## EXERCISE BRIEF
Only the lines below starting at the one that contains "let u : List" and ending at the one that contains "r &&& 0x7fffffff" are to be reproduced, exactly and with both ends kept.

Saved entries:
━━━━━━━━━━━━━━━━

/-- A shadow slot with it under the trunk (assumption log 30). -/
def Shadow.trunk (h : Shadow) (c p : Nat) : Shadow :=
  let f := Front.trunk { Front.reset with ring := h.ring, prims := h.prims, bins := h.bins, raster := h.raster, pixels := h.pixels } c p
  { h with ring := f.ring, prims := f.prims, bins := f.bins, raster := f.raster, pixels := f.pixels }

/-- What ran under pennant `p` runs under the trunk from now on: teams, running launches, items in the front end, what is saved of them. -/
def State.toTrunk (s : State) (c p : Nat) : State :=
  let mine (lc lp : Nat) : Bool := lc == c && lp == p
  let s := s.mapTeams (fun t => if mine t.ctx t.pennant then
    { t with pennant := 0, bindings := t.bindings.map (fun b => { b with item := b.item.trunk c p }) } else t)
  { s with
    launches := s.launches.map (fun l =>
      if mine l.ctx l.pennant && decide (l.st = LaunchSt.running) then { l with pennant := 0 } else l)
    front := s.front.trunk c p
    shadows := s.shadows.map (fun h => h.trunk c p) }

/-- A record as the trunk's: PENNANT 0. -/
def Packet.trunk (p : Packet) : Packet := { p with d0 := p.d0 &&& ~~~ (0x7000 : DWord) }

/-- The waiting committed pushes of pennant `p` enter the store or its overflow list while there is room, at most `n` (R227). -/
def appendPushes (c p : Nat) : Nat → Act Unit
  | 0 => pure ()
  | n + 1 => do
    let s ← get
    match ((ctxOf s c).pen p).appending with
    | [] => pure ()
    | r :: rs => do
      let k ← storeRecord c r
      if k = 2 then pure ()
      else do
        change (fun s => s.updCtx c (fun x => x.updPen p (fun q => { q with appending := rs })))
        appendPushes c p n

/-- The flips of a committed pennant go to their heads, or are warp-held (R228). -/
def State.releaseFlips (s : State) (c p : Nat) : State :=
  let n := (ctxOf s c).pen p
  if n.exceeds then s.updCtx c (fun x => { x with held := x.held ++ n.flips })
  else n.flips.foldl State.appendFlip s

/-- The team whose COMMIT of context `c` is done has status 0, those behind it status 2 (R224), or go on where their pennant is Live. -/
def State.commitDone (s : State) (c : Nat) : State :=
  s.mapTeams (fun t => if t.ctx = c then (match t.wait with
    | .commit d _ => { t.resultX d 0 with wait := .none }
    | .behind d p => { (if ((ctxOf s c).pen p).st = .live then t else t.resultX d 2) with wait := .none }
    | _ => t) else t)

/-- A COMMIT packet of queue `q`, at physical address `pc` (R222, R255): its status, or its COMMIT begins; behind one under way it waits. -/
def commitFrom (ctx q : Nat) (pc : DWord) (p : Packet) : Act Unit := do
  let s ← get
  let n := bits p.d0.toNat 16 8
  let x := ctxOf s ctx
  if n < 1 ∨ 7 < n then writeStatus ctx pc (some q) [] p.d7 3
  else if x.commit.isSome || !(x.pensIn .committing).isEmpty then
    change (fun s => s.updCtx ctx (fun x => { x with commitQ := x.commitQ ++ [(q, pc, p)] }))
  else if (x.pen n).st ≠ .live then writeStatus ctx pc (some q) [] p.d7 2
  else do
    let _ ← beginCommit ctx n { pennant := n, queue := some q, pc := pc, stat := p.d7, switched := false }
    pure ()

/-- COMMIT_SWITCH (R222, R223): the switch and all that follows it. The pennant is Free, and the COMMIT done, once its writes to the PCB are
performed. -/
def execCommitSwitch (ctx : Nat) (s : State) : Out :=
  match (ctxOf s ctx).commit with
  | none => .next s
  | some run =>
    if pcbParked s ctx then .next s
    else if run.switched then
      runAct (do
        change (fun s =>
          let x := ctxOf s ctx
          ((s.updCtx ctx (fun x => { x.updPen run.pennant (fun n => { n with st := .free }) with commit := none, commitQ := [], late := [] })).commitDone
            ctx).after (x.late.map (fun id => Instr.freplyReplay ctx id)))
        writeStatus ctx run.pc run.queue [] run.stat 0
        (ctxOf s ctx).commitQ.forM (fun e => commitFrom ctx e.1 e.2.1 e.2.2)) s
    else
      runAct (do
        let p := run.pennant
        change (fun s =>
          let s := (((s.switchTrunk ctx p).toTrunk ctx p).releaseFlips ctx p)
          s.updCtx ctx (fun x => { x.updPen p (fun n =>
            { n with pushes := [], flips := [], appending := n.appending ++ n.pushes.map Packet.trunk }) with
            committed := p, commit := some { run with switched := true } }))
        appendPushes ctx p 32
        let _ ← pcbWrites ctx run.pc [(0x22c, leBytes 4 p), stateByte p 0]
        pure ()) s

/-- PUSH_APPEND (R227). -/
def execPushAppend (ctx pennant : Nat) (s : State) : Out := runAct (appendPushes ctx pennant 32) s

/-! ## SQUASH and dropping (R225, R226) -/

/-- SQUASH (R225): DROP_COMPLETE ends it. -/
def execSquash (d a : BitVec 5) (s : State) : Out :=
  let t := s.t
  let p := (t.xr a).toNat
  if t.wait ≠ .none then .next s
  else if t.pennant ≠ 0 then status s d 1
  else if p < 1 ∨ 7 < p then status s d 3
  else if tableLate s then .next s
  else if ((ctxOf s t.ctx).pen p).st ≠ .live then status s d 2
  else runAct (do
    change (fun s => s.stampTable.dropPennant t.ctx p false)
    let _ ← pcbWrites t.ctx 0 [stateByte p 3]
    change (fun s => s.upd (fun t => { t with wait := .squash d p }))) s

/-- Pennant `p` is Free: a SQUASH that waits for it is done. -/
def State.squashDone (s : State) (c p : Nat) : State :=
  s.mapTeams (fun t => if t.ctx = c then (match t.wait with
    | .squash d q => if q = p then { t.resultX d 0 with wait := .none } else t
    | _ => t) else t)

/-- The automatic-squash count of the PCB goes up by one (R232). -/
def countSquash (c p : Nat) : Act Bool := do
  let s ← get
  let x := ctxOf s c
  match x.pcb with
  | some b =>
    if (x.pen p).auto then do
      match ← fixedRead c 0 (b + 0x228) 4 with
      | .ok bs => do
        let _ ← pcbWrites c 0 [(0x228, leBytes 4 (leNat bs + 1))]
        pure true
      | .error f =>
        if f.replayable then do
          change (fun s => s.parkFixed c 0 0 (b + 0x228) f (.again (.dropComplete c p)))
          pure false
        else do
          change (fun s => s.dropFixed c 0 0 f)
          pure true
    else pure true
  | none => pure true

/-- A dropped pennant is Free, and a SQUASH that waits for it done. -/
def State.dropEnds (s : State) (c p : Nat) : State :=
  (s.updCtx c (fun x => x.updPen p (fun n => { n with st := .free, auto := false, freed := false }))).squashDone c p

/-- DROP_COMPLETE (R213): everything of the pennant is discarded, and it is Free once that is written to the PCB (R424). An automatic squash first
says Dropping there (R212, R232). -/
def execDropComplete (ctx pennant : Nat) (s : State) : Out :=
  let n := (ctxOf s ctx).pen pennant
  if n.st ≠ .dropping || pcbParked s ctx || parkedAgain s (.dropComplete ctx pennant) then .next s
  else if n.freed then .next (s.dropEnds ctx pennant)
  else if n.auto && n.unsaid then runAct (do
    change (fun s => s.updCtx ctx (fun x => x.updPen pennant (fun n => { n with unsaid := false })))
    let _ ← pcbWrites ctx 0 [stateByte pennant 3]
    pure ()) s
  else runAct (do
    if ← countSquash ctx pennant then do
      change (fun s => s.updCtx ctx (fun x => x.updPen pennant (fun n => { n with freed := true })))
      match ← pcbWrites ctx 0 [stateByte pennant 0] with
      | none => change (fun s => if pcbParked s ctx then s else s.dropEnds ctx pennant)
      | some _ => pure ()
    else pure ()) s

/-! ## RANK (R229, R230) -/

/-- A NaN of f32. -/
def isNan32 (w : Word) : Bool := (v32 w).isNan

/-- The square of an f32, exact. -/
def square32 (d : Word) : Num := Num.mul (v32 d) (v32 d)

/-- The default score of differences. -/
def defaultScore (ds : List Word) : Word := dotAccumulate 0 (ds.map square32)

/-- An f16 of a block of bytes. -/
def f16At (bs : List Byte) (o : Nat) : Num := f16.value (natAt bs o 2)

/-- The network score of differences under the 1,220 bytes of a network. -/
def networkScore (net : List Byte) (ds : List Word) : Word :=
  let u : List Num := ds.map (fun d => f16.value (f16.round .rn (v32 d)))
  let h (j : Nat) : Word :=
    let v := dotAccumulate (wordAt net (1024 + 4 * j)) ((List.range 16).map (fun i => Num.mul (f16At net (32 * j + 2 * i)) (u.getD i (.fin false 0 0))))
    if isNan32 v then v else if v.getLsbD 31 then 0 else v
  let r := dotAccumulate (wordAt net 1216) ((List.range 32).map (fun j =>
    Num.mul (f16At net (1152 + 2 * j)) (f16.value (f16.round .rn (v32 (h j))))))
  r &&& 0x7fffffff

━━━━━━━━━━━━━━━━

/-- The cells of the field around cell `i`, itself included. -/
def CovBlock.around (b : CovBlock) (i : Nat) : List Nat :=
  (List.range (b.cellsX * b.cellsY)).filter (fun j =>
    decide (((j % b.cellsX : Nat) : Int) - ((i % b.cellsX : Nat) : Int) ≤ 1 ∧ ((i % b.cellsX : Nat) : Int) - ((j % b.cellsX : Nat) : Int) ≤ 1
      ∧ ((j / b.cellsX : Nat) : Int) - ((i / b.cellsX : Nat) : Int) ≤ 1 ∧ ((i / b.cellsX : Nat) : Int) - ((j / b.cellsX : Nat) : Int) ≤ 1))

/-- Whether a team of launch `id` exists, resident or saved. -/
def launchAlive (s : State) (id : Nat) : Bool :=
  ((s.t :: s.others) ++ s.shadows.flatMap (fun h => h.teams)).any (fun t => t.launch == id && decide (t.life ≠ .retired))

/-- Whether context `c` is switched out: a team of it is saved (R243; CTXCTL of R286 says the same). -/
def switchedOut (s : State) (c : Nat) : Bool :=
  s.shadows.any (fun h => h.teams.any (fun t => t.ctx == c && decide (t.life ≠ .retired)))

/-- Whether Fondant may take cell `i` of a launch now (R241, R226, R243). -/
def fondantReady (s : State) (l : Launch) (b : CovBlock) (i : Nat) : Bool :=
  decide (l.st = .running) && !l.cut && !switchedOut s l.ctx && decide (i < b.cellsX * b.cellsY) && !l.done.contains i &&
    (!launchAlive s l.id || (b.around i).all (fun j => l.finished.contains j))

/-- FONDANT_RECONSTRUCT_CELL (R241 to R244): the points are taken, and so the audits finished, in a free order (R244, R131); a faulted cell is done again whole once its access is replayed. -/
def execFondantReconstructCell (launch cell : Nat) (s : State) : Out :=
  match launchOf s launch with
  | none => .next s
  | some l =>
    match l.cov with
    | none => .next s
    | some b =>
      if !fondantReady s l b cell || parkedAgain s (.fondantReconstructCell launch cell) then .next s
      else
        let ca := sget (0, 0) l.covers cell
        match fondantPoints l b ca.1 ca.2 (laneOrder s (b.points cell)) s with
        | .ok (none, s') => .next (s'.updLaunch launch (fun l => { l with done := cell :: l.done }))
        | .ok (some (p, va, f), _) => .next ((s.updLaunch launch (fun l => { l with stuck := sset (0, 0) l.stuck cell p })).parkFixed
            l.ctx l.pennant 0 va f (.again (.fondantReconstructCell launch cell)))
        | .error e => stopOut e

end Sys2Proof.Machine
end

━━━━━━━━━━━━━━━━

## WRITTEN REPLY
  let u : List Num := ds.map (fun d => f16.value (f16.round .rn (v32 d)))
  let h (j : Nat) : Word :=
    let v := dotAccumulate (wordAt net (1024 + 4 * j)) ((List.range 16).map (fun i => Num.mul (f16At net (32 * j + 2 * i)) (u.getD i (.fin false 0 0))))
    if isNan32 v then v else if v.getLsbD 31 then 0 else v
  let r := dotAccumulate (wordAt net 1216) ((List.range 32).map (fun j =>
    Num.mul (f16At net (1152 + 2 * j)) (f16.value (f16.round .rn (v32 (h j))))))
  r &&& 0x7fffffff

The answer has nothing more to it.